== Your task ==
Every line of the material below in which "List" shows up is to be located and copied.

== Records for this task ==
-- ==== Sys2Proof/Machine/Receiver.lean ====
section
/-! DEFINITION. The receiver (C10 section 10.1): the framer, the gap timer, the check of a complete frame. -/

namespace Sys2Proof.Machine

/-- The FORMAT counter rises by 1 (R175). -/
def LinkPort.countFormat (l : LinkPort) : LinkPort :=
  { l with counters := { l.counters with format := saturate l.counters.format } }

/-- The CRC counter rises by 1 (R175). -/
def LinkPort.countCrc (l : LinkPort) : LinkPort :=
  { l with counters := { l.counters with crc := saturate l.counters.crc } }

/-- The GAP counter rises by 1 (R175). -/
def LinkPort.countGap (l : LinkPort) : LinkPort :=
  { l with counters := { l.counters with gap := saturate l.counters.gap } }

/-- The DROPPED counter rises by 1 (R175). -/
def LinkPort.countDropped (l : LinkPort) : LinkPort :=
  { l with counters := { l.counters with dropped := saturate l.counters.dropped } }

/-- The gap timer, just started (R172). -/
def gapTimer : Timer := Timer.start Config.frameGap

/-- The framer in BODY has taken the bytes so far: the frame is complete with its second CRC byte (R171). -/
def LinkPort.bodyTaken (len : Byte) (taken : List Byte) (l : LinkPort) : LinkPort :=
  if taken.length < len.toNat + 2 then { l with framer := .body len taken gapTimer }
  else
    { l with
      framer := .hunt
      completed :=
        l.completed ++ [⟨len, taken.take len.toNat, (taken[len.toNat]?).getD 0, (taken[len.toNat + 1]?).getD 0⟩] }

/-- The framer takes a byte (R171, R172). -/
def LinkPort.takeByte (b : Byte) (l : LinkPort) : LinkPort :=
  match l.framer with
  | .hunt => if b = Config.sync then { l with framer := .length gapTimer } else l
  | .length _ =>
    if Config.minBody ≤ b.toNat ∧ b.toNat ≤ Config.maxBody then { l with framer := .body b [] gapTimer }
    else { l with framer := .hunt }.countFormat
  | .body len taken _ => l.bodyTaken len (taken ++ [b])

/-- The framer takes a damaged byte (R170): outside a frame it is disregarded; inside, the frame is abandoned. -/
def LinkPort.takeDamaged (l : LinkPort) : LinkPort :=
  match l.framer with
  | .hunt => l
  | .length _ | .body .. => { l with framer := .hunt }.countFormat

/-- What RXD brings (R170); nothing is taken while RESETN is low (R192). A break is a run of damaged bytes, of which the
first inside a frame acts (notes/assumptions/25.md). -/
def LinkPort.takeEvent (e : LineEvent) (l : LinkPort) : LinkPort :=
  if l.resetnLow then l
  else
    match e with
    | .byte b => l.takeByte b
    | .damaged => l.takeDamaged
    | .breakSignal => l.takeDamaged

/-- A byte, a damaged byte or a break on RXD. -/
def execByteReceived (e : LineEvent) (s : State) : Host.Outcome State Fault Refusal :=
  .next (s.setLink (s.link.takeEvent e))

/-- The gap timer expires: the frame is abandoned and counted in GAP (R172). -/
def execFrameGapExpiry (late : Nat) (s : State) : Host.Outcome State Fault Refusal :=
  .next (s.expire s.link.framer.gap late (fun t => t.setLink { t.link with framer := .hunt }.countGap))

/-- Whether a complete frame is good: its CRC matches (R173). -/
def RxFrame.good (f : RxFrame) : Bool :=
  decide (crc16 (f.len :: f.body) = f.crcHigh.setWidth 16 <<< 8 ||| f.crcLow.setWidth 16)

/-- The request in the body of a good frame, by its KIND (R174, table 11-2); none for any other KIND. -/
def requestOf : List Byte → Option Request
  | kind :: tag :: code :: area =>
    if kind = 1 then some ⟨false, tag, code, area⟩ else if kind = 2 then some ⟨true, tag, code, area⟩ else none
  | _ => none

/-- A request joins the intake, or is dropped and counted when four are held (R176). -/
def LinkPort.joinIntake (r : Request) (l : LinkPort) : LinkPort :=
  if l.intake.length < Config.intake then { l with intake := l.intake ++ [r] } else l.countDropped

/-- A good frame restarts the keepalive timer of an OPEN session (R174, R186). -/
def LinkPort.alive (l : LinkPort) : LinkPort :=
  match l.session with
  | .closed => l
  | .opened => { l with keepalive := l.keepalive.map Timer.again }

/-- A complete frame is checked (R173, R174). -/
def LinkPort.checkFrame (f : RxFrame) (l : LinkPort) : LinkPort :=
  if f.good then
    match requestOf f.body with
    | some r => l.alive.joinIntake r
    | none => l.alive.countFormat
  else l.countCrc

/-- The oldest complete frame is checked. -/
def LinkPort.frameReceived (l : LinkPort) : LinkPort :=
  match l.completed with
  | [] => l
  | f :: rest => { l with completed := rest }.checkFrame f

/-- A complete frame is checked and handed on. -/
def execFrameReceived (s : State) : Host.Outcome State Fault Refusal := .next (s.setLink s.link.frameReceived)

end Sys2Proof.Machine
end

== Task result ==
def LinkPort.bodyTaken (len : Byte) (taken : List Byte) (l : LinkPort) : LinkPort :=
def requestOf : List Byte → Option Request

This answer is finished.